The test field is located in Harbin city of Heilongjiang province, and the basic physical and chemical properties of the soil of the test field are that the pH value is 8.0, the organic matter is 2.6 percent, the total nitrogen is 1.1g/kg, the total phosphorus is 0.5g/kg, the total potassium is 18.6g/kg, the alkaline hydrolysis nitrogen is 85.3mg/kg, the quick-acting phosphorus is 28.4mg/kg, and the quick-acting potassium is 172.1 mg/kg. The experimental design 2 groups comprise 1 experimental group and 1 control group, each group of experimental designs 3 experimental cells, and the area of each experimental cell is 45m²All test cells are randomly distributed.

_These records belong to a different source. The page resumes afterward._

-- ==== Sys2Proof/Machine/LdSt.lean ====
section
/-! DEFINITION. Loads and stores of threads (R43, R58, R59, R104, R124, R125, R226): where an access leads, the lines it
touches, and what it reads or writes. A group's accesses to one line are made as one (R226, R101); the stores of one
instruction take effect in ascending lane order (R59). -/

namespace Sys2Proof.Machine

/-- Where a thread's access leads (R43, R124). -/
inductive Place where
  | own (lane x : Nat)
  | member (lane m x : Nat)
  | mem (ps : List Piece)
deriving DecidableEq, Repr

/-- R43: the local aperture is 4 MiB. -/
def inAperture (b : Block) (va : Nat) : Bool := decide (b.aperture.toNat ≤ va) && decide (va < b.aperture.toNat + 2 ^ 22)

/-- The pieces of n bytes from va, split at lines; fuel is 2, for an access touches at most two lines. A piece in the aperture of an
access that begins outside it would lie partly in local memory: it faults with LOCAL_RANGE (DEDUCED, log 69). -/
def State.pieces (s : State) (c : Nat) (b : Block) (lane : Nat) (acc : Access) :
    Nat → Nat → Nat → Nat → State × Except AccErr (List Piece)
  | 0, _, _, _ => (s, .ok [])
  | fuel + 1, va, n, from_ =>
    if n = 0 then (s, .ok []) else
    let m := if 128 - va % 128 < n then 128 - va % 128 else n
    if inAperture b va then (s, .error (.fault 0x06 va)) else
    match s.coreXlat c b va acc with
    | (s, .error e) => (s, .error e)
    | (s, .ok p) =>
      match s.pieces c b lane acc fuel ((va + m) % 2 ^ 64) (n - m) (from_ + m) with
      | (s, .error e) => (s, .error e)
      | (s, .ok ps) => (s, .ok ({ lane := lane, from_ := from_, line := p.pa / 128, pbmt := p.pbmt, o := p.pa % 128, n := m } :: ps))

/-- R43, R59: the place of an access of n bytes at va; aligned: a misaligned access faults. -/
def State.placeOf (s : State) (c : Nat) (b : Block) (lane va n : Nat) (acc : Access) (aligned : Bool) :
    State × Except AccErr Place :=
  if aligned && va % n ≠ 0 then (s, .error (.fault 0x07 va))
  else if inAperture b va then
    let o := va - b.aperture.toNat
    let m := o / 0x80000
    let x := o % 0x80000
    if b.teamBlocks ≤ m || b.localBytes < x + n then (s, .error (.fault 0x06 va))
    else if m = b.member then (s, .ok (.own lane x)) else (s, .ok (.member lane m x))
  else match s.pieces c b lane acc 2 va n 0 with
    | (s, .error e) => (s, .error e)
    | (s, .ok ps) => (s, .ok (.mem ps))

/-- The places of the active threads' accesses, in lane order; addr gives a thread's address. -/
def State.places (s : State) (c : Nat) (b : Block) (n : Nat) (acc : Access) (aligned : Bool) (addr : Nat → Nat) :
    List Nat → State × Except AccErr (List (Nat × Place))
  | [] => (s, .ok [])
  | l :: ls =>
    match s.placeOf c b l (addr l) n acc aligned with
    | (s, .error e) => (s, .error e)
    | (s, .ok p) =>
      match s.places c b n acc aligned addr ls with
      | (s, .error e) => (s, .error e)
      | (s, .ok ps) => (s, .ok ((l, p) :: ps))

/-- The pieces among a list of places. -/
def memPieces (ps : List (Nat × Place)) : List Piece :=
  ps.flatMap fun p => match p.2 with
    | .mem l => l
    | .own _ _ => []
    | .member _ _ _ => []

/-- The lines that pieces touch, with their PBMT, in first use. -/
def linesOf (ps : List Piece) : List (Nat × Nat) := (ps.map fun p => (p.line, p.pbmt)).eraseDups

/-- The bytes of one line that pieces touch. -/
def touched (ps : List Piece) (line pbmt : Nat) : BitVec 128 :=
  (ps.filter fun p => p.line = line && p.pbmt = pbmt).foldl (fun m p => m ||| maskOfBytes p.o p.n) 0

/-- R226: the bytes lie in one 32-byte sector. -/
def oneSector (m : BitVec 128) : Bool := [0, 1, 2, 3].any fun i => m &&& ~~~ maskOfBytes (32 * i) 32 = 0

/-- The sectors that the bytes of a mask touch. -/
def sectorsOf (m : BitVec 128) : BitVec 4 := maskOf 4 ((List.range 4).filter fun i => m &&& maskOfBytes (32 * i) 32 ≠ 0)

/-- R226: the requester of a core's stream access. -/
def State.streamReq (s : State) (c : Nat) (b : Block) (ksp : Bool) : Req :=
  { tile := c / 128, part := s.partOf (c / 128), cls := if ksp then 4 else 1, stream := true, ksp := ksp, ctx := some b.context }

/-- The first physical address that pieces touch in a line. -/
def firstPa (ps : List Piece) (line : Nat) : Nat :=
  line * 128 + ((ps.find? (·.line = line)).map (·.o)).getD 0

/-- R30, R39: an error of memory as a thread's fault. -/
def memFault (e : MemErr) (pa : Nat) : AccErr := match e with
  | .busy => .busy
  | .decode => .fault 0x05 pa
  | .fenced => .fault 0x05 pa
  | .timeout => .fault 0x05 pa
  | .stopped => .fault 0x05 pa

/-- A line that is read for a core's threads: coherent lines through the L1, stream lines at the home (R58, R226). -/
def State.fetchLine (s : State) (c : Nat) (b : Block) (ps : List Piece) (line pbmt : Nat) : State × Except AccErr LineData :=
  let (s, r) :=
    if pbmt = 0 then s.getShared c line (some b.context)
    else let ksp := pbmt = 1 && oneSector (touched ps line pbmt)
      s.ncRead (s.streamReq c b ksp) line (!ksp) (if ksp then sectorsOf (touched ps line pbmt) else 0xF)
  (s, match r with | .ok d => .ok d | .error e => .error (memFault e (firstPa ps line)))

/-- The lines of a list fetched in order. -/
def State.fetchLines (s : State) (c : Nat) (b : Block) (ps : List Piece) :
    List (Nat × Nat) → State × Except AccErr (List ((Nat × Nat) × LineData))
  | [] => (s, .ok [])
  | (l, m) :: ls =>
    match s.fetchLine c b ps l m with
    | (s, .error e) => (s, .error e)
    | (s, .ok d) =>
      match s.fetchLines c b ps ls with
      | (s, .error e) => (s, .error e)
      | (s, .ok ds) => (s, .ok (((l, m), d) :: ds))

/-- The line that a piece reads from. -/
def lineFor (ds : List ((Nat × Nat) × LineData)) (p : Piece) : LineData :=
  ((ds.find? fun d => d.1.1 = p.line && d.1.2 = p.pbmt).map (·.2)).getD { data := 0, poison := 0 }

/-- The value of a thread's pieces. -/
def pieceValue (ds : List ((Nat × Nat) × LineData)) (ps : List Piece) : Nat :=
  ps.foldl (fun v p => v + (lineFor ds p).get p.o p.n * 256 ^ p.from_) 0

/-- R97, Table 3.8: the physical address of the first poisoned word that pieces read. -/
def piecePoison (ds : List ((Nat × Nat) × LineData)) (ps : List Piece) : Option Nat :=
  ps.findSome? fun p => ((lineFor ds p).poisonedAt p.o p.n).map fun i => p.line * 128 + i / 4 * 4

/-- n bytes of a block's own local memory (R43, R99). -/
def Core.localRead (k : Core) (b : Block) (x n : Nat) : Nat := cellsRead k.lmem (b.localBase + x) n
/-- The first poisoned word among them (R175). -/
def Core.localPoison (k : Core) (b : Block) (x n : Nat) : Option Nat :=
  ((List.range n).map (x + ·)).findSome? fun i => if k.lpoison.contains ((b.localBase + i) / 4) then some (i / 4 * 4) else none
/-- n bytes of local memory written; a word written whole is no longer poisoned. -/
def Core.localWrite (k : Core) (b : Block) (x n v : Nat) : Core :=
  let a := b.localBase + x
  { k with lmem := cellsWrite k.lmem a (leBytes n v)
           lpoison := k.lpoison.filter fun w => !(decide (a ≤ 4 * w) && decide (4 * w + 4 ≤ a + n)) }

/-- R124: the effective address. -/
def effAddr (g : Group) (f : Fields) (l : Nat) : Nat :=
  ((g.pair l f.src1.toNat) + BitVec.ofInt 64 (sgn (f.m 0 12) 12)).toNat

/-- ORDER and SCOPE (R125). -/
def orderOk (f : Fields) (allowed : List Nat) : Bool :=
  allowed.contains (f.m 12 2) && (decide (f.m 12 2 ≠ 0) || f.m 14 2 = 0)

/-- R71: the scope in force: package for an FT1 object. -/
def Block.scopeOf (b : Block) (scope : Nat) : Nat := if bit b.flags 0 then 2 else scope

/-- The crossbar requests of these threads that have not been answered. -/
def State.xbarOf (s : State) (w : Where) : List XbarReq :=
  (s.xbar.map (·.2)).filter fun x => x.core = w.core && x.block = w.block && x.group = w.group && !x.back &&
    x.parts.any fun p => w.lanes.getLsbD p.lane

/-- The remote transactions of these threads that have not been answered. -/
def State.remotesOf (s : State) (w : Where) : List Remote :=
  ((s.tile (w.core / 128)).remotes.map (·.2)).filter fun x => x.core = w.core && x.block = w.block && x.group = w.group &&
    w.lanes.getLsbD x.lane

/-- Table 2.3: whether the writes of these threads must still be waited for at a scope: those to other members' local memory from team
scope on, and remote ones at system scope. Coherent and stream stores are performed when issued (log 23). An atomic reads and
writes. -/
def State.writesWait (s : State) (w : Where) (b : Block) (scope : Nat) : Bool :=
  let k := b.scopeOf scope
  (decide (1 ≤ k) && (s.xbarOf w).any fun x => x.kind ≠ .load) ||
  (k = 3 && (s.remotesOf w).any fun x => x.frame.typ = 2 || x.frame.typ = 3)

/-- R53: whether the reads of these threads must still be waited for: those of other members' local memory, and remote ones at system
scope. -/
def State.readsWait (s : State) (w : Where) (b : Block) (scope : Nat) : Bool :=
  ((s.xbarOf w).any fun x => x.kind ≠ .store) ||
  (b.scopeOf scope = 3 && (s.remotesOf w).any fun x => x.frame.typ = 1 || x.frame.typ = 3)

/-- R53, Table 2.3: whether a release of these threads at a scope must still wait, for every earlier access. -/
def State.releaseWaits (s : State) (w : Where) (b : Block) (scope : Nat) : Bool := s.writesWait w b scope || s.readsWait w b scope

/-- R53, R55: whether an earlier acquire of these threads, on another member's local memory, still holds their later accesses back; or an
atomic of the group whose updates on its own core are not all performed (R254). -/
def State.acquireWaits (s : State) (w : Where) : Bool :=
  (s.xbarOf w).any (·.acq) || s.xbar.any fun x => x.2.core = w.core && x.2.block = w.block && x.2.group = w.group && x.2.here && x.2.done.isNone

/-! ## Bit errors of local memory (R488) -/

/-- R488: no word that n bytes of core c's local memory from a touch holds a bit error. -/
def State.localSound (s : State) (c a n : Nat) : Prop :=
  ∀ u ∈ s.upsets, u.mem = .localStore → u.unit = c → ¬ (a < 4 * u.word + 4 ∧ 4 * u.word < a + n)

/-- R488: the bit errors in ranges of a block's local memory, as (offset, bytes), are met as the ranges are read: a single one is
corrected and counted, and a double one leaves the word poisoned. -/
def State.settleLocal (s : State) (c : Nat) (b : Block) (rs : List (Nat × Nat)) : State :=
  let hit := fun (u : Upset) => decide (u.mem = .localStore) && decide (u.unit = c) &&
    rs.any fun r => decide (b.localBase + r.1 < 4 * u.word + 4) && decide (4 * u.word < b.localBase + r.1 + r.2)
  let us := s.upsets.filter hit
  us.foldl (fun s u =>
    let off := 4 * u.word - b.localBase
    if u.double then (s.modCore c fun k => { k with lpoison := numIns k.lpoison u.word }).uncorrected (c / 128) (s.coreUnit c) off 1
    else s.coreCorrected c off 1) { s with upsets := s.upsets.filter fun u => !hit u }

/-- R488: what a write of n bytes at x of a block's local memory does to bit errors: a word written whole loses its error, and one
written in part is read first. -/
def State.overwriteLocal (s : State) (c : Nat) (b : Block) (x n : Nat) : State :=
  let whole := fun (u : Upset) => decide (u.mem = .localStore) && decide (u.unit = c) && decide (b.localBase + x ≤ 4 * u.word) &&
    decide (4 * u.word + 4 ≤ b.localBase + x + n)
  { s with upsets := s.upsets.filter fun u => !whole u }.settleLocal c b [(x, n)]

/-- n bytes of a block's local memory written by a thread; the matrix instructions that read the bytes are tainted (R61). -/
def State.writeLocal (s : State) (c bi : Nat) (b : Block) (x n v : Nat) : State :=
  (s.overwriteLocal c b x n).modCore c fun k => (k.localWrite b x n v).taint bi x n

/-! ## The cell crossbar (R104) -/

/-- The sectors that n bytes at x of member m touch, with the bytes in each. -/
def xbarParts (n : Nat) (data : Nat → Nat × Nat) (p : Nat × Nat × Nat) : List ((Nat × Nat) × XbarPart) :=
  let (lane, m, x) := p
  let a := if 32 - x % 32 < n then 32 - x % 32 else n
  ((m, x / 32), { lane := lane, off := x, size := a, from_ := 0, data := data lane }) ::
  (if a < n then [((m, (x + a) / 32), { lane := lane, off := x + a, size := n - a, from_ := a, data := data lane })] else [])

The microbial preparation 1 for promoting the rooting of rice prepared by the invention is applied to a test group. The specific application mode is as follows: according to 15kg/hm each time²The dosage of the microbial preparation 1 is that the microbial preparation 1 is diluted by 30 times with clear water to obtain turbid liquid, and then the turbid liquid is uniformly sprayed once in the rice field in the 1-leaf 1-heart stage, the 2-leaf 1-heart stage, the 3-leaf 1-heart stage and the jointing-pulling booting stage of the rice seedlings respectively. The control group was prepared by replacing the microbial agents for promoting the rooting of rice with an equal amount of clear water, and the rest of the procedures were the same as those of the test group.

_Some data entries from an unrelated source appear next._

/-- JMP (R119): a misaligned target faults. -/
def execJmp (g : GroupAt) (f : Fields) (s : State) : Res :=
  s.issue g 0 0x03 f (fun a => f.dst = 0 && regOk a f.src1 2 && f.src2 = 0 && f.src3 = 0 && f.mod = 0) (regList f.src1 2) fun i s =>
    match badTarget f i with
    | some t => s.blockFault i.at_ 0x07 t.toNat
    | none => s.modGroup i.at_.core i.at_.block i.at_.group fun k => branchTo (fun l => i.group.pair l f.src1.toNat) k i

/-- CALLR. -/
def execCallr (g : GroupAt) (f : Fields) (s : State) : Res :=
  s.issue (rd := 2) g 0 0x04 f (fun a => regOk a f.dst 2 && regOk a f.src1 2 && f.src2 = 0 && f.src3 = 0 && f.mod = 0)
    (regList f.dst 2 ++ regList f.src1 2) fun i s =>
    match badTarget f i with
    | some t => s.blockFault i.at_ 0x07 t.toNat
    | none => s.modGroup i.at_.core i.at_.block i.at_.group fun k =>
        branchTo (fun l => i.group.pair l f.src1.toNat) (linkPair f i k) i

/-- EXIT: the active threads exit, and from then on count as arrived (R49, R90). -/
def execExit (g : GroupAt) (f : Fields) (s : State) : Res :=
  s.issueM g 0 0x05 f (fun _ => f.dst = 0 && f.src1 = 0 && f.src2 = 0 && f.src3 = 0 && f.mod = 0) [] fun i s =>
    let s := s.modGroup i.at_.core i.at_.block i.at_.group fun g =>
      i.active.foldl (fun g l => g.modThread l fun t => { t with exited := true })
        (g.advance (i.lanes.filter fun l => !i.active.contains l))
    s.settle i.at_.core i.at_.block

/-- YIELD (R86): the subset is held until every other eligible subset has issued; alone it has no effect. A subset that this very issue
releases was not eligible when it executed (DESIGN CHOICE, log 94). -/
def execYield (g : GroupAt) (f : Fields) (s : State) : Res :=
  s.issue g 0 0x06 f (fun _ => f.dst = 0 && f.src1 = 0 && f.src2 = 0 && f.src3 = 0 && f.mod = 0) [] fun i s =>
    let others := i.group.eligible.filter (· ≠ i.at_.pc)
    s.modGroup i.at_.core i.at_.block i.at_.group fun g =>
      let g := g.advance i.lanes
      if i.active.isEmpty || others.isEmpty then g else { g with held := g.held ++ [(maskOf 32 i.active, others)] }

/-- TRAP: block fault SOFTWARE_TRAP with the immediate. -/
def execTrap (g : GroupAt) (f : Fields) (s : State) : Res :=
  s.issue g 0 0x07 f (fun _ => f.dst = 0 && f.src1 = 0 && f.mod = 0) [] fun i s =>
    if i.active.isEmpty then s.modGroup i.at_.core i.at_.block i.at_.group fun g => g.advance i.lanes
    else s.blockFault i.at_ 0x0D f.imm16

/-! ## Special registers (R131, Table 4.16) -/

/-- Width in registers of a special register; none: not in the table. -/
def sregRegs (n : Nat) : Option Nat :=
  if n ≤ 0x0D then some 1 else if n = 0x0E || n = 0x0F then some 2 else if n = 0x10 then some 1
  else if n = 0x20 || n = 0x21 || n = 0x22 then some 1
  else if n = 0x28 || n = 0x29 || n = 0x2A || n = 0x2B then some 2 else none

The method selects Longdao No. 21 as a test variety, and adopts artificial rice transplanting in the middle ten days of 5 months, wherein the row spacing is 13.3cm, the row spacing is 30cm, and 5 plants are planted in each hole. The same general management is adopted for each cell, and the cells are harvested in the last 10 months. At the leaf stage of rice seedling 3, the height of seedling, leaf age, leaf stiffness, stem base width, above-ground dry weight, root dry weight, weight-height ratio and root-cap ratio of rice were investigated from each plot, and the results are shown in Table 1.

TABLE 1

As can be seen from the data of table 1, the seedling height, leaf age, leaf stiffness, stem base width, overground part dry weight, root dry weight, weight height ratio and root cap ratio of the test group were increased by 9.1%, 4.4%, 11.3%, 10.4%, 14.7%, 10.0%, 7.3%, 9.3%, respectively, as compared to the control. The microbial preparation of the invention can promote the development and growth of rice seedling roots and improve the quality of rice seedlings.

In addition, the change of dry matter and the change of SPAD of flag leaf of rice were examined from each cell sample during the mature period of rice, and the results are shown in fig. 1 and fig. 2, respectively. The results in figure 1 show that the rice dry matter in the test group is increased by 14.2% compared to the control group; the results in FIG. 2 show that the SPAD of the rice flag leaves in the test group was increased by 5.2% compared to the control group. It is demonstrated that the application of the microbial preparation of the present invention can promote the growth of rice seedlings.

When the rice is harvested, each cell is randomly sampled to carry out indoor test, the effective spike number, the grain number per spike, the setting rate and the thousand-grain weight of each group are investigated, the rice yield of the cell is counted after the rice is harvested, and the result is shown in table 2.

TABLE 2

The results in table 2 show that, compared with the control, the effective ear number of the test group is increased by 2.4%, the grain number per ear is increased by 11.5%, the maturing rate is increased by 5.5%, the thousand kernel weight is increased by 1.3%, and the rice yield is increased by 7.8%. It is demonstrated that the application of the microbial preparation of the present invention can improve the yield of rice.

The above description is only an embodiment of the present invention, and not intended to limit the scope of the present invention, and all equivalent structural changes made by using the contents of the present specification, or any other related technical fields directly or indirectly, are included in the scope of the present invention.